The job is to find each line of the records below that includes the word "instruction" and copy it.

[Start of section]

-- ==== Sys2Proof/Machine/Schedule.lean ====
section
/-! DEFINITION. Which step comes next: the fetch of an instruction (R110, R169, R389), the paths of a group (R30), the choice
of group and paths (R34 to R39, R44), stepping (R353), time (R5, R207, R340), and the placing of a word where it is fetched
next. -/

namespace Sys2Proof.Machine

open Sys2Proof

/-! ### Fetch -/

/-- R169: the words from a body offset on: extension words, and the first word that is none, as far as the body goes. -/
def fetchRun (s : State) (v : Version) (d : Body) : Nat → Nat → List Word
  | 0, _ => []
  | fuel + 1, off =>
    let w := bodyWord s v d off
    if isExtWord w then w :: fetchRun s v d fuel (off + 4) else [w]

/-- The words at an address of the body that a block runs; none outside it. -/
def fetchWords (s : State) (b : Block) (pc : DWord) : List Word :=
  match bodyOf s b with
  | some (v, d) =>
    let off := (pc - bodyStart s b).toNat
    fetchRun s v d ((d.len - off) / 4) off
  | none => []

/-- R415: a frame line from which the words come is poisoned. -/
def fetchPoisoned (s : State) (b : Block) (pc : DWord) (n : Nat) : Bool :=
  match bodyOf s b with
  | some (v, d) =>
    (List.range n).any fun k =>
      let off := d.off + (pc - bodyStart s b).toNat + 4 * k
      let pa := (v.frames[off / Config.pageBytes]?).getD 0 * Config.pageBytes + off % Config.pageBytes
      isPoisoned s (.line (pa / 64 * 64))
  | none => false

/-- R322: a frame from which the words come that the partition does not own any more. -/
def fetchForeign (s : State) (b : Block) (pc : DWord) (n : Nat) : Option Nat :=
  (bodyOf s b).bind fun (v, d) =>
    ((List.range n).map fun k =>
      let off := d.off + (pc - bodyStart s b).toNat + 4 * k
      (v.frames[off / Config.pageBytes]?).getD 0 * Config.pageBytes + off % Config.pageBytes).find? fun pa => !dramOwned (partOf s b.part).desc pa

/-! ### The choice of paths -/

/-- The first of a list under an order given as "comes before or equal". -/
def firstBy {α : Type} (le : α → α → Bool) (xs : List α) : Option α := xs.find? fun x => xs.all fun y => le x y

/-- R35: the most populous path first, the lower native PC on a tie. -/
def populous (x y : Ready) : Bool :=
  decide (y.size < x.size) || (x.size = y.size && decide (x.pc.toNat ≤ y.pc.toNat))

/-- R35: the highest pass count first, the lower native PC on a tie. -/
def oldest (x y : Ready) : Bool :=
  decide (y.passes < x.passes) || (x.passes = y.passes && decide (x.pc.toNat ≤ y.pc.toNat))

/-- Table 2-2: QUANTUM of a context. -/
def quantumOf (c : Ctx) : Nat := c.quantum.toNat

/-- R36: the outstanding memory operations of a path: the most that one of its lanes has issued and not seen complete. -/
def Group.outstanding (g : Group) (r : Ready) : Nat :=
  ((maskLanes r.lanes).map fun i => g.loads.openOf i + g.stores.openOf i).foldl max 0

/-- R36, step 3: the fewest outstanding memory operations first, then the most populous path. -/
def Group.lightest (g : Group) (x y : Ready) : Bool :=
  decide (g.outstanding x < g.outstanding y) || (g.outstanding x = g.outstanding y && populous x y)

/-- R35, R36: the path of slot 1 among the ready paths other than slot 0's. On an L-core, where the successor of the previous slot-1 path
is itself taken by slot 0, the next is promoted as when there is no holder. DESIGN CHOICE, log 141. -/
def slotOne (core : Nat) (q : Nat) (g : Group) (rest : List Ready) : Option Ready :=
  let due := rest.filter fun r => (if Config.isLCore core then Config.lCoreAge else q) ≤ r.passes
  match firstBy oldest due with
  | some r => some r
  | none =>
    if Config.isLCore core then
      (g.slot1Lane.bind fun k => rest.find? fun r => r.lanes.getLsbD k).or (firstBy g.lightest rest)
    else firstBy populous rest

/-- R35, R36: the two slots of an issue opportunity of a group, as far as its paths fill them. -/
def slots (core q : Nat) (g : Group) : Option (Ready × Option Ready) :=
  (firstBy populous g.ready).map fun r =>
    (r, if g.stepMode = 1 then none else slotOne core q g (g.ready.filter fun k => k ≠ r))

/-- R44: the path's next instruction is uniform, as its first word says. -/
def uniformAt (s : State) (b : Block) (pc : DWord) : Bool := ((fetchWords s b pc).head?.map isUniform).getD false

/-- R35, R38: the pass counts after an opportunity at which some paths issue. -/
def Group.passed (g : Group) (issued : BitVec 32) : Group :=
  let ready := g.ready
  { g with lanes := g.lanes.mapIdx fun i l =>
      if issued.getLsbD i then { l with passes := 0 }
      else match ready.find? fun r => r.lanes.getLsbD i with
        | some r => { l with passes := r.passes + 1 }
        | none => l }

/-! ### Groups -/

/-- The group is active, not stopped, has a ready path, and is past the two cycles after a swap (R34, R40, R341). -/
def canIssue (s : State) (b : Block) (g : Group) : Bool :=
  g.active && g.stop.isNone && decide (g.chooseAt ≤ s.clk) && issues s b && !g.ready.isEmpty

/-- The groups on a sub-core that meet a condition, with their blocks. -/
def onSub (s : State) (core sub : Nat) (f : Block → Group → Bool) : List (Nat × Nat × Group) :=
  s.blocks.flatMap fun b =>
    if b.core = core then ((b.groups.mapIdx fun k g => (b.id, k, g)).filter fun q => q.2.2.sub = sub && f b q.2.2) else []

/-- R231: a group has yielded, and some other active group of its sub-core with a ready path has had no opportunity since: it is not
chosen, for 8 cycles at most. -/
def yielding (s : State) (core sub blk grp : Nat) : Bool :=
  (coreOf s core).yields.any fun y =>
    y.sub = sub && y.blk = blk && y.grp = grp && decide (s.clk < y.cycle + 8) &&
      (onSub s core sub fun b g => g.active && g.stop.isNone && issues s b && !g.ready.isEmpty).any fun q =>
        (q.1, q.2.1) ≠ (blk, grp) && !y.had.contains (q.1, q.2.1)

/-- R34, R231: a group may be chosen. -/
def mayChoose (s : State) (b : Block) (k : Nat) (g : Group) : Bool := canIssue s b g && !yielding s b.core g.sub b.id k

/-- The groups that may be chosen, as (core, sub-core, block, group). -/
def candidates (s : State) : List (Nat × Nat × Nat × Nat) :=
  s.blocks.flatMap fun b =>
    (List.range b.groups.length).filterMap fun k => (b.group k).bind fun g =>
      if mayChoose s b k g then some (b.core, g.sub, b.id, k) else none

/-- The cyclic order of a sub-core's groups in the round-robin, which R34 leaves open: ascending block id, then group number.
DESIGN CHOICE, log 112. -/
def groupLe (x y : Nat × Nat) : Bool := decide (x.1 < y.1) || (x.1 = y.1 && decide (x.2 ≤ y.2))

/-- R34: round-robin: the first group of a sub-core after the one chosen last. -/
def nextGroup (last : Option (Nat × Nat)) (gs : List (Nat × Nat)) : Option (Nat × Nat) :=
  let after := gs.filter fun q => last.any fun l => !groupLe q l
  (firstBy groupLe after).or (firstBy groupLe gs)

/-- The sub-core whose turn it is in the model's order, and its group (R34, R231). -/
def chooseGroup (s : State) : Option (Nat × Nat × Nat × Nat) :=
  let cs := candidates s
  let subs := (cs.map fun q => (q.1, q.2.1)).eraseDups
  (subs[s.tick % subs.length]?).bind fun u =>
    let mine := (cs.filter fun q => (q.1, q.2.1) = u).map fun q => q.2.2
    (nextGroup (cfind (coreOf s u.1).chosen u.2) mine).map fun g => (u.1, u.2, g.1, g.2)

/-- R231: a group has an issue opportunity: other groups' yields to it are used up, and so is its own. -/
def noteChoice (sub blk grp : Nat) (c : Core) : Core :=
  { c with
    chosen := cset c.chosen sub (blk, grp)
    yields := (c.yields.filter fun y => !(y.blk = blk && y.grp = grp)).map fun y =>
      if y.sub = sub then { y with had := (blk, grp) :: y.had } else y }

/-! ### Swaps -/

/-- The base word of the instruction at a lane's native PC. -/
def wordAt (s : State) (b : Block) (pc : DWord) : Word := (fetchWords s b pc).getLast?.getD 0

/-- R40, R271: a `waitc` of a group waits for a global-space load, an atomic or a command of an engine. -/
def waitcBlocks (g : Group) (w : Word) : Bool :=
  let n := fun k => (w.extractLsb' k 4).toNat
  let waits := fun (c : CountList) (m : Nat) => c.pend.any fun k => decide (k + m < c.issued) && c.far.contains k
  waits g.loads (n 12) || waits g.stores (n 8) || !g.copies.done (n 4) || !g.tiles.done (n 0)

/-- R40: the path that waits at a native PC has global-space loads or atomics open in a list. -/
def Group.waitsFar (g : Group) (c : CountList) (pc : DWord) : Bool :=
  c.lanes.any fun q => c.far.contains q.1 && g.live.any fun i => (g.lane i).npc = pc && (g.lane i).hold = .retry .waitc && q.2.getLsbD i

/-- R40: a wait at a native PC for earlier accesses of the group is on the rule's list when global-space loads or atomics are among them: at
a `waitc` as it names them, at `bfq.join` for stores, at `guest.dispatch.rg` for the path's loads, at `rega` for loads, at an arrival for
the path's accesses, at a `mig`, `task.phase` or `task.merge` for all; a held `bar.sync` is blocked (R270), and so is an acquire fence,
which waits for such alone. -/
def accessBlocks (g : Group) (w : Word) (pc : DWord) : Bool :=
  let far := fun (c : CountList) => c.pend.any c.far.contains
  match (w.extractLsb' 25 7).toNat with
  | 0x4B => waitcBlocks g w
  | 0x58 => far g.stores
  | 0x24 => g.waitsFar g.loads pc
  | 0x53 => far g.loads
  | 0x4A => w.extractLsb' 0 7 = 4 || g.waitsFar g.loads pc || g.waitsFar g.stores pc
  | 0x56 => true
  | _ => far g.loads || far g.stores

[End of section]

§ **Solution to this problem**
/-! DEFINITION. Which step comes next: the fetch of an instruction (R110, R169, R389), the paths of a group (R30), the choice
/-- R44: the path's next instruction is uniform, as its first word says. -/
/-- The base word of the instruction at a lane's native PC. -/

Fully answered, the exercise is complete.